Exercise brief
Go through the data and tally the lines that hold the string "fireConf". Reply with the total alone.

━━ Recorded data

theorem State.slotState_keeps (s : State) (n : Nat) (x : SlotSt) (x3 : List Nat) : Keeps s (State.slotState s n x x3) := by
  induction x3 generalizing s n x with | nil => ?_ | cons y l ih => ?_
  · simp only [State.slotState]
    exact .refl
  · simp only [State.slotState]
    refine Keeps.step (ih ..) ?_
    refine Keeps.step (State.trimSlots_keeps ..) ?_
    refine Keeps.step ((State.modSlot_only ..).keeps (by decide)) ?_
    exact .refl

/-! ### Lines -/

theorem State.stripFired_keeps (s : State) (n : Nat) (gen : Nat) (o : WickOut) (k : Nat) : Keeps s (State.stripFired s n gen o k) := by
  unfold State.stripFired
  dsimp only
  split
  · refine Keeps.step (State.bump_keeps ..) ?_
    exact .refl
  · refine Keeps.step (State.count_keeps ..) ?_
    refine Keeps.step (State.count_keeps ..) ?_
    refine Keeps.step (State.count_keeps ..) ?_
    refine Keeps.step (State.count_keeps ..) ?_
    refine Keeps.step (State.count_keeps ..) ?_
    refine Keeps.step (State.count_keeps ..) ?_
    refine Keeps.step (State.bump_keeps ..) ?_
    exact .refl

theorem State.stripsFired_keeps (s : State) (n : Nat) (gen : Nat) (o : WickOut) (x4 : List Nat) : Keeps s (State.stripsFired s n gen o x4) := by
  induction x4 generalizing s n gen o with | nil => ?_ | cons y l ih => ?_
  · simp only [State.stripsFired]
    exact .refl
  · simp only [State.stripsFired]
    refine Keeps.step (ih ..) ?_
    refine Keeps.step (State.stripFired_keeps ..) ?_
    exact .refl

theorem State.bumpEach_keeps (s : State) (f : Nat → Nat) (x2 : List Nat) : Keeps s (State.bumpEach s f x2) := by
  induction x2 generalizing s f with | nil => ?_ | cons y l ih => ?_
  · simp only [State.bumpEach]
    exact .refl
  · simp only [State.bumpEach]
    refine Keeps.step (ih ..) ?_
    refine Keeps.step (State.bump_keeps ..) ?_
    exact .refl

theorem State.confirmBooks_keeps (s : State) (flags : Nat) (lateArm : Bool) : Keeps s (State.confirmBooks s flags lateArm) := by
  unfold State.confirmBooks
  refine Keeps.ite (fun _ => ?_) (fun _ => ?_)
  · dsimp only
    refine Keeps.ite (fun _ => ?_) (fun _ => ?_)
    · refine Keeps.step (State.bump_keeps ..) ?_
      refine Keeps.ite (fun _ => ?_) (fun _ => ?_)
      · refine Keeps.step (State.bump_keeps ..) ?_
        refine Keeps.ite (fun _ => ?_) (fun _ => ?_)
        · refine Keeps.step (State.bump_keeps ..) ?_
          refine Keeps.step (State.bump_keeps ..) ?_
          exact .refl
        · refine Keeps.step (State.bump_keeps ..) ?_
          exact .refl
      · refine Keeps.ite (fun _ => ?_) (fun _ => ?_)
        · refine Keeps.step (State.bump_keeps ..) ?_
          refine Keeps.step (State.bump_keeps ..) ?_
          exact .refl
        · refine Keeps.step (State.bump_keeps ..) ?_
          exact .refl
    · refine Keeps.ite (fun _ => ?_) (fun _ => ?_)
      · refine Keeps.step (State.bump_keeps ..) ?_
        refine Keeps.ite (fun _ => ?_) (fun _ => ?_)
        · refine Keeps.step (State.bump_keeps ..) ?_
          refine Keeps.step (State.bump_keeps ..) ?_
          exact .refl
        · refine Keeps.step (State.bump_keeps ..) ?_
          exact .refl
      · refine Keeps.ite (fun _ => ?_) (fun _ => ?_)
        · refine Keeps.step (State.bump_keeps ..) ?_
          refine Keeps.step (State.bump_keeps ..) ?_
          exact .refl
        · refine Keeps.step (State.bump_keeps ..) ?_
          exact .refl
  · exact .refl

theorem State.burst_keeps (s : State) (g : Nat) (cause : Nat) (seq : Nat) : Keeps s (State.burst s g cause seq) := by
  unfold State.burst
  refine Keeps.ite (fun _ => ?_) (fun _ => ?_)
  · exact .refl
  · dsimp only
    refine Keeps.ite (fun _ => ?_) (fun _ => ?_)
    · refine Keeps.step (State.logEvent_keeps ..) ?_
      refine Keeps.ite (fun _ => ?_) (fun _ => ?_)
      · refine Keeps.step (State.setCause_keeps ..) ?_
        refine Keeps.step (State.setGroup_keeps ..) ?_
        exact .refl
      · refine Keeps.step (State.setGroup_keeps ..) ?_
        exact .refl
    · refine Keeps.step (State.setGroup_keeps ..) ?_
      exact .refl

theorem State.ledgerEntry_keeps (s : State) (e : Entry) (total : Option Nat) : Keeps s (s.ledgerEntry e total) := by
  unfold State.ledgerEntry
  extract_lets t s1 s2 y s3
  have h1 : Keeps s s1 := Keeps.ite (fun _ => State.bump_keeps ..) (fun _ => .refl)
  have h3 : Keeps s2 s3 := ⟨id, id, id, id, fun _ => (List.length_take_le 4096 _), id, fun _ => Nat.or_self _⟩
  exact Keeps.step ((State.report_only ..).keeps (by decide)) (Keeps.step h3 (Keeps.step (State.setReg_keeps ..) h1))

theorem State.skipBooks_keeps (s : State) (x : LineSt) (total : Option Nat) : Keeps s (State.skipBooks s x total) := by
  unfold State.skipBooks
  dsimp only
  refine Keeps.step (State.burst_keeps ..) ?_
  refine Keeps.step (State.slotState_keeps ..) ?_
  refine Keeps.step (State.refundLine_keeps ..) ?_
  refine Keeps.ite (fun _ => ?_) (fun _ => ?_)
  · refine Keeps.step (State.setBits_keeps ..) ?_
    refine Keeps.step (State.bump_keeps ..) ?_
    refine Keeps.ite (fun _ => ?_) (fun _ => ?_)
    · refine Keeps.step (State.bump_keeps ..) ?_
      refine Keeps.step (State.bumpEach_keeps ..) ?_
      refine Keeps.step (State.ledgerEntry_keeps ..) ?_
      exact .refl
    · refine Keeps.step (State.bumpEach_keeps ..) ?_
      refine Keeps.step (State.ledgerEntry_keeps ..) ?_
      exact .refl
  · refine Keeps.ite (fun _ => ?_) (fun _ => ?_)
    · refine Keeps.step (State.bump_keeps ..) ?_
      refine Keeps.step (State.bumpEach_keeps ..) ?_
      refine Keeps.step (State.ledgerEntry_keeps ..) ?_
      exact .refl
    · refine Keeps.step (State.bumpEach_keeps ..) ?_
      refine Keeps.step (State.ledgerEntry_keeps ..) ?_
      exact .refl

theorem State.fireBooks_keeps (s : State) (x : LineSt) : Keeps s (State.fireBooks s x) := by
  unfold State.fireBooks
  dsimp only
  refine Keeps.step (State.dropDecision_keeps ..) ?_
  refine Keeps.step (State.setGroup_keeps ..) ?_
  refine Keeps.step (State.slotState_keeps ..) ?_
  refine Keeps.step (State.stripsFired_keeps ..) ?_
  exact .refl

theorem State.logPrinted_keeps (s : State) (g : Option Nat) (detail : List Byte) : Keeps s (State.logPrinted s g detail) := by
  unfold State.logPrinted
  split
  · refine Keeps.ite (fun _ => ?_) (fun _ => ?_)
    · refine Keeps.with_taper rfl ?_
      exact .refl
    · refine Keeps.step (State.logEvent_keeps ..) ?_
      exact .refl
  · refine Keeps.step (State.logEvent_keeps ..) ?_
    exact .refl

theorem State.closeEach_keeps (s : State) (g : Option Nat) (time : Nat) (x3 : List Page) : Keeps s (State.closeEach s g time x3) := by
  induction x3 generalizing s g time with | nil => ?_ | cons y l ih => ?_
  · simp only [State.closeEach]
    exact .refl
  · simp only [State.closeEach]
    refine Keeps.step (ih ..) ?_
    refine Keeps.ite (fun _ => ?_) (fun _ => ?_)
    · refine Keeps.step (State.setCause_keeps ..) ?_
      refine Keeps.step ((State.report_only ..).keeps (by decide)) ?_
      refine Keeps.step (State.logPrinted_keeps ..) ?_
      refine Keeps.step (Only.keeps (Only.with_raster (d := [.raster]) (by decide) .refl) (by decide)) ?_
      exact .refl
    · refine Keeps.step ((State.report_only ..).keeps (by decide)) ?_
      refine Keeps.step (State.logPrinted_keeps ..) ?_
      refine Keeps.step (Only.keeps (Only.with_raster (d := [.raster]) (by decide) .refl) (by decide)) ?_
      exact .refl

theorem State.closePages_keeps (s : State) (g : Option Nat) (time : Nat) : Keeps s (State.closePages s g time) := by
  unfold State.closePages
  refine Keeps.step (State.closeEach_keeps ..) ?_
  exact .refl

theorem State.freeAll_keeps (s : State) : Keeps s (State.freeAll s) := by
  unfold State.freeAll
  refine Keeps.step (State.freeRings_keeps ..) ?_
  exact .refl

theorem State.settle_keeps (s : State) (x : LineSt) (lateArm : Bool) (total : Option Nat) : Keeps s (State.settle s x lateArm total) := by
  unfold State.settle
  dsimp only
  refine Keeps.step (State.closePages_keeps ..) ?_
  refine Keeps.step (State.freeAll_keeps ..) ?_
  refine Keeps.step ((State.pageCount_only ..).keeps (by decide)) ?_
  refine Keeps.ite (fun _ => ?_) (fun _ => ?_)
  · refine Keeps.step (State.fireBooks_keeps ..) ?_
    refine Keeps.step (State.confirmBooks_keeps ..) ?_
    exact .refl
  · refine Keeps.step (State.skipBooks_keeps ..) ?_
    refine Keeps.step (State.confirmBooks_keeps ..) ?_
    exact .refl

theorem State.passLine_keeps (s : State) (x : LineSt) (lateArm : Bool) (own : Own) : Keeps s (State.passLine s x lateArm own) := by
  unfold State.passLine
  refine Keeps.ite (fun _ => ?_) (fun _ => ?_)
  · refine Keeps.step ((State.holdOwn_only ..).keeps (by decide)) ?_
    exact .refl
  · split
    · refine Keeps.step ((State.holdOwn_only ..).keeps (by decide)) ?_
      exact .refl
    · dsimp only
      refine Keeps.ite (fun _ => ?_) (fun _ => ?_)
      · refine Keeps.step (Only.keeps (Only.with_twin (d := [.twin]) (by decide) .refl) (by decide)) ?_
        refine Keeps.step (State.settle_keeps ..) ?_
        exact .refl
      · refine Keeps.step (State.settle_keeps ..) ?_
        exact .refl

theorem State.fireConf_keeps (s : State) (g : Nat) (c : Conf) : Keeps s (State.fireConf s g c) := by
  unfold State.fireConf
  refine Keeps.step (State.passLine_keeps ..) ?_
  exact .refl

theorem State.skipConf_keeps (s : State) (g : Nat) (c : Conf) (cause : Nat) (strip : Nat) : Keeps s (State.skipConf s g c cause strip) := by
  unfold State.skipConf
  refine Keeps.step (State.passLine_keeps ..) ?_
  exact .refl

theorem State.skipLine_keeps (s : State) (g : Nat) (n : Nat) (cause : Nat) (strip : Nat) : Keeps s (State.skipLine s g n cause strip) := by
  unfold State.skipLine
  split
  dsimp only
  refine Keeps.step (State.passLine_keeps ..) ?_
  refine Keeps.step (State.slotState_keeps ..) ?_
  refine Keeps.of_snd (by assumption) ?_
  refine Keeps.step ((State.pageIdOf_only ..).keeps (by decide)) ?_
  exact .refl

theorem State.noteLead_keeps (s : State) (raise : Bool) (g : Nat) : Keeps s (State.noteLead s raise g) := by
  unfold State.noteLead
  dsimp only
  refine Keeps.ite (fun _ => ?_) (fun _ => ?_)
  · refine Keeps.step (State.logEvent_keeps ..) ?_
    refine Keeps.step (State.setGroup_keeps ..) ?_
    refine Keeps.step (State.setReg_keeps ..) ?_
    exact .refl
  · refine Keeps.step (State.setReg_keeps ..) ?_
    exact .refl

theorem State.noteLeads_keeps (s : State) (raise : Bool) (x2 : List Nat) : Keeps s (State.noteLeads s raise x2) := by
  induction x2 generalizing s raise with | nil => ?_ | cons y l ih => ?_
  · simp only [State.noteLeads]
    exact .refl
  · simp only [State.noteLeads]
    refine Keeps.step (ih ..) ?_
    refine Keeps.step (State.noteLead_keeps ..) ?_
    exact .refl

━━━━

Answer
2